Throughout the process, prior to the ﬁnal hearing, there will be an exchange of ﬁnancial documents, expert's reports (especially
if there are disputes over property values), correspondence with the other side and perhaps further attempts at mediation or a
5. Child Dispute Conferences
In parenting matters, the parties are usually directed to participate in a Child Dispute Conference where they meet with a court
appointed Family Consultant to discuss the issues in dispute and to try to reach an agreement. In some circumstances children
may also participate in this process. At the conclusion of this conference the Family Consultant prepares a short report for the
judge which summarizes the issues in dispute, and makes recommendations about how the matter should proceed.

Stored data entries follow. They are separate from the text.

-- ==== Sys2Proof/Machine/Flags.lean ====
section
/-! DEFINITION. The flag computation and the ALU (42_arith_compare.md R110, R112, R113). -/

namespace Sys2Proof.Machine

/-- The flag state of a comparison: the order of two unsigned bytes (R113). -/
def compareFlag (a b : Byte) : FlagState :=
  if a = b then .equal else if b.toNat < a.toNat then .greater else .less

/-- The ALU: "producing either an updated register or a flag state" (R110). Add is modulo 256 (R112); Compare mutates no
register (R113); any other kind raises `UnsupportedALUOperation`. -/
def alu (kind : AluKind) (a b : RegId) (s : State) : Except Cause State :=
  match kind with
  | .add => .ok (s.setReg a (s.reg a + s.reg b))
  | .compare => .ok (s.setFl (compareFlag (s.reg a) (s.reg b)))
  | .other k => .error (.unsupportedALUOperation (.other k))

end Sys2Proof.Machine
end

For example, a Family Consultant may recommend that an Independent Children's Lawyer be appointed, which is a solicitor that
represents the child.
6. Family Report and/or Expert Report
In parenting matters, before a matter proceeds to a ﬁnal hearing it is necessary for both parties and the children to be
interviewed by a court appointed Family Consultant or an external Psychiatrist who then prepares a detailed report that is
released to the parties, their lawyers and the judge. This report will make recommendations about what ﬁnal orders the
judge should make.
7. Final Hearing
Where parties are still unable to reach an agreement, their matter will be set down at a particular date and time for a ﬁnal
hearing. A ﬁnal hearing often runs for one, two or three days. Prior to the ﬁnal hearing, each party and their witnesses will
set out their evidence in a sworn Aﬃdavit, which will be read by the judge and both parties prior to the hearing.
At the ﬁnal hearing they will also be required to give oral evidence in court. The other party's legal representative will also
have an opportunity to ask them questions about their evidence, which is called cross-examination. Any experts, such as
Family Consultants or Psychiatrists may also be required to give oral evidence in court.
After the evidence is heard by the judge, both parties (if they are self-represented) or their lawyers will be able to make oral
arguments about why the judge should make the orders sought by them based on the evidence and the law. At the end of
the hearing the judge will not make a decision straight away. Instead the judge will ask the parties to return at a later date to
hear their decision.
8. Final Hearing
Within about three months of the end of the trial, the judge will hand down a decision and supporting explanation. Parties
will be informed of the date for delivery of the decision and are required to attend at Court on that date.